ACTIVITY:
Transcribe exactly everything in the data below from the line containing "t, exec .holdoverEnter" down to the line containing "[.ethRxdrop p.val] ∧", both lines included and nothing further.

INPUT:
▼
/-- R356 to R361: a step moves device time by its signed nanoseconds and not below zero, and is counted where no action is
queued; a read of TIME_SEC latches the rest, FREQ forms the increment while the servo is off and the value is in
range, a servo sample steps beyond its threshold with STEPEN or steers, and holdover keeps a rounded mean, once it is
due. Where no word is in error, Ethernet receives a frame within one 64 KiB piece into the next descriptor given, with
the stamp of a PTP event message, or drops and counts it, and sends from the next descriptor given one that asks for
no stamp; rings and buffers lie in DDR5. A Sync or Pdelay_Resp sent in one step over IEEE 802.3 carries the time and
its part below a nanosecond. The model's choices, no rules: which messages are events, the order of the writes, the
layout of a one-step message, and that a frame of more than 9,216 bytes is stored as received (log entries 26 and 86). -/
def Obligations.DeviceTimeAndEthernet : Prop :=
  ∀ s : State,
    (∀ (w : World) (v : W64), s.admits w .timeStepR true →
      ∃ t, exec (.timeStep w v) s = .next t ∧
        t.clock = s.clock.setTotal ((s.clock.total : Int) + v.toInt * 2 ^ 40).toNat) ∧
    (∀ (w : World) (v : W64), s.admits w .timeStepR true → s.line.queue = [] →
      ∃ t, exec (.timeStep w v) s = .next t ∧ t = { s with clock := t.clock, regs := t.regs } ∧ s.regsBut t [.timeSteps] ∧
        t.rget .timeSteps = (s.rget .timeSteps + 1) % 2 ^ 64 ∧
        t.clock = s.clock.setTotal ((s.clock.total : Int) + v.toInt * 2 ^ 40).toNat ∧
        (s.clock.ns + v.toNat < 1000000000 → s.clock.sec < 2 ^ 48 → s.clock.frac < 2 ^ 40 →
          t.clock = { s.clock with ns := s.clock.ns + v.toNat })) ∧
    (∀ w : World, s.admits w .timeSec false →
      exec (.timeSecRead w) s = .next { s with
        clock := { s.clock with latch := some (s.clock.ns * 65536 + s.clock.frac / 2 ^ 24) }
        resp := { ok := true, status := 0, data := leBytes 8 s.clock.sec } }) ∧
    (∀ (w : World) (v : W32), s.admits w .timeFreq true →
      (s.fget .timeSrvCtl 31 31 = 0 → -128000000 ≤ v.toInt → v.toInt ≤ 128000000 →
        ∃ t, exec (.timeFreqWrite w v) s = .next t ∧ t = { s with clock := t.clock, regs := t.regs } ∧
          s.regsBut t [.timeFreq] ∧ t.freq = v.toInt ∧
          t.clock = { s.clock with inc := increment v.toInt }) ∧
      (s.fget .timeSrvCtl 31 31 = 1 ∨ v.toInt < -128000000 ∨ 128000000 < v.toInt →
        exec (.timeFreqWrite w v) s = .next s)) ∧
    (∀ (w : World) (v : W64), s.admits w .timeSrvOfs true →
      (s.fget .timeSrvCtl 31 31 = 0 → exec (.servoSample w v) s = .next s) ∧
      (s.fget .timeSrvCtl 31 31 = 1 → s.fget .timeSrvCtl 30 30 = 1 →
        s.fget .timeSrvThr 63 32 * 65536 < v.toInt.natAbs → s.line.queue = [] →
        ∃ t, exec (.servoSample w v) s = .next t ∧
          t.clock = s.clock.setTotal ((s.clock.total : Int) - v.toInt * 2 ^ 24).toNat ∧ t.servo.state = 1 ∧
          t.servo.acc = 0 ∧ t.rget .timeSteps = (s.rget .timeSteps + 1) % 2 ^ 64 ∧ s.regsBut t [.timeSteps]) ∧
      (s.fget .timeSrvCtl 31 31 = 1 →
        (s.fget .timeSrvCtl 30 30 = 0 ∨ v.toInt.natAbs ≤ s.fget .timeSrvThr 63 32 * 65536) →
        ∃ t, exec (.servoSample w v) s = .next t ∧ s.regsBut t [.timeFreq] ∧ t.servo.acc = s.servo.acc + v.toInt ∧
          t.freq = clampI (-128000000) 128000000 (rneDiv
            (-256 * (v.toInt * 2 ^ s.fget .timeSrvCtl 19 16 + t.servo.acc * 2 ^ s.fget .timeSrvCtl 23 20))
            (2 ^ (s.fget .timeSrvCtl 23 20 + s.fget .timeSrvCtl 19 16 + 16))) ∧
          t.clock = { s.clock with inc := increment t.freq })) ∧
    (s.fget .timeSrvCtl 31 31 = 0 ∨ (s.servo.state ≠ 1 ∧ s.servo.state ≠ 2) ∨
        s.clock.ticks < s.servo.since + s.fget .timeSrvCtl 15 0 * 200000 → exec .holdoverEnter s = .next s) ∧
    (s.fget .timeSrvCtl 31 31 = 1 → s.servo.state = 1 ∨ s.servo.state = 2 →
      s.servo.since + s.fget .timeSrvCtl 15 0 * 200000 ≤ s.clock.ticks →
      (s.servo.hist = [] → exec .holdoverEnter s = .next { s with servo := { s.servo with state := 3 } }) ∧
      (s.servo.hist ≠ [] → (∀ f ∈ s.servo.hist, -128000000 ≤ f ∧ f ≤ 128000000) →
        ∃ t, exec .holdoverEnter s = .next t ∧ t.servo = { s.servo with state := 3 } ∧ s.regsBut t [.timeFreq] ∧
          (s.servo.hist.sum - t.freq * s.servo.hist.length).natAbs < s.servo.hist.length ∧
          t.clock = { s.clock with inc := increment t.freq })) ∧
    (∀ (p : Fin 2) (f : List Byte) (c : Bool), s.fget (.ethCfg p.val) 31 31 = 0 → exec (.ethReceive p f c) s = .next s) ∧
    (∀ (p : Fin 2) (f : List Byte) (c : Bool), s.fget (.ethCfg p.val) 31 31 = 1 →
      s.fget (.ethIdx p.val) 15 0 = s.fget (.ethIdx p.val) 31 16 →
      ∃ t, exec (.ethReceive p f c) s = .next t ∧ s.onlyRegs t [.ethRxdrop p.val] ∧
        t.rget (.ethRxdrop p.val) = (s.rget (.ethRxdrop p.val) + 1) % 2 ^ 64) ∧
    (∀ (p : Fin 2) (f : List Byte) (c : Bool) (k d b : Nat), s.fget (.ethCfg p.val) 31 31 = 1 →
      k = s.fget (.ethIdx p.val) 31 16 → s.fget (.ethIdx p.val) 15 0 ≠ k → d = s.ethDesc (.ethRxring p.val) k →
      b = s.field d 8 / 64 * 64 → s.eccClean = true → 1 ≤ f.length → f.length < 65536 → b % 65536 + f.length ≤ 65536 →
      inDdr5 d 32 = true → inDdr5 b f.length = true → b + f.length ≤ d ∨ d + 32 ≤ b → s.linkDown b = false →
      s.piecesCheck .gallery false false [(d, 32)] = (none, s) → s.piecesCheck .gallery false true [(b, f.length)] = (none, s) →
      s.piecesCheck .gallery false true [(d + 8, 3)] = (none, s) →
      s.piecesCheck .gallery false true [(d + 16, 10)] = (none, s) →
      ∃ t, exec (.ethReceive p f c) s = .next t ∧ t = { s with mem := t.mem, regs := t.regs, slc := t.slc } ∧
        s.regsBut t [.ethIdx p.val, .gsPf 1] ∧ t.bytes b f.length = f ∧ t.field (d + 8) 2 = f.length ∧
        t.field (d + 10) 1 = 1 + 2 * (if ptpEvent f = true then 1 else 0) + 8 * (if c then 1 else 0) ∧
        (ptpEvent f = true → t.field (d + 16) 8 = (s.now - s.fget (.ethTslat p.val) 31 16) % 2 ^ 64) ∧
        (∀ x, x < b ∨ b + f.length ≤ x → x < d + 8 ∨ d + 11 ≤ x → ptpEvent f = false ∨ x < d + 16 ∨ d + 26 ≤ x →
          t.byte x = s.byte x) ∧
        t.fget (.ethIdx p.val) 31 16 = (k + 1) % 65536 ∧ t.fget (.ethIdx p.val) 15 0 = s.fget (.ethIdx p.val) 15 0) ∧
    (∀ (p : Fin 2) (k d b n : Nat), s.fget (.ethCfg p.val) 31 31 = 1 → k = s.fget (.ethIdx p.val) 63 48 →
      s.fget (.ethIdx p.val) 47 32 ≠ k → d = s.ethDesc (.ethTxring p.val) k → b = s.field d 8 / 64 * 64 →
      n = s.field (d + 8) 2 → s.eccClean = true → 1 ≤ n → b % 65536 + n ≤ 65536 → inDdr5 d 32 = true → inDdr5 b n = true →
      s.field (d + 10) 1 / 2 % 4 = 0 → s.piecesCheck .gallery false false [(d, 32)] = (none, s) →
      s.piecesCheck .gallery false false [(b, n)] = (none, s) → s.piecesCheck .gallery false true [(d + 10, 1)] = (none, s) →
      ∃ t, exec (.ethTransmit p) s = .next t ∧ t = { s with mem := t.mem, regs := t.regs, resp := t.resp, slc := t.slc } ∧
        s.regsBut t [.ethIdx p.val, .gsPf 1] ∧ t.resp = { ok := true, status := 0, data := s.bytes b n } ∧
        t.field (d + 10) 1 % 2 = 1 ∧ s.bytesBut t (d + 10) 1 ∧ t.fget (.ethIdx p.val) 63 48 = (k + 1) % 65536) ∧
    (∀ (f : List Byte) (u frac m : Nat), ptpAt f = some ⟨m, none⟩ → fieldAt f m 1 % 16 = 0 ∨ fieldAt f m 1 % 16 = 3 →
      m + 44 ≤ f.length → (oneStep f u frac).length = f.length ∧
        ((oneStep f u frac).drop (m + 34)).take 10 = beBytes 6 (u / 1000000000 % 2 ^ 48) ++ beBytes 4 (u % 1000000000) ∧
        ((oneStep f u frac).drop (m + 8)).take 8 = beBytes 8 ((beNat ((f.drop (m + 8)).take 8) + frac) % 2 ^ 64) ∧
        ∀ i, i < m + 8 ∨ (m + 16 ≤ i ∧ i < m + 34) ∨ m + 44 ≤ i → (oneStep f u frac)[i]? = f[i]?) ∧
    (∀ p : Fin 2, s.fget (.ethCfg p.val) 31 31 = 0 ∨ s.fget (.ethIdx p.val) 47 32 = s.fget (.ethIdx p.val) 63 48 →
      exec (.ethTransmit p) s = .next s)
▲
YOUR SOLUTION:
        ∃ t, exec .holdoverEnter s = .next t ∧ t.servo = { s.servo with state := 3 } ∧ s.regsBut t [.timeFreq] ∧
          (s.servo.hist.sum - t.freq * s.servo.hist.length).natAbs < s.servo.hist.length ∧
          t.clock = { s.clock with inc := increment t.freq })) ∧
    (∀ (p : Fin 2) (f : List Byte) (c : Bool), s.fget (.ethCfg p.val) 31 31 = 0 → exec (.ethReceive p f c) s = .next s) ∧
    (∀ (p : Fin 2) (f : List Byte) (c : Bool), s.fget (.ethCfg p.val) 31 31 = 1 →
      s.fget (.ethIdx p.val) 15 0 = s.fget (.ethIdx p.val) 31 16 →
      ∃ t, exec (.ethReceive p f c) s = .next t ∧ s.onlyRegs t [.ethRxdrop p.val] ∧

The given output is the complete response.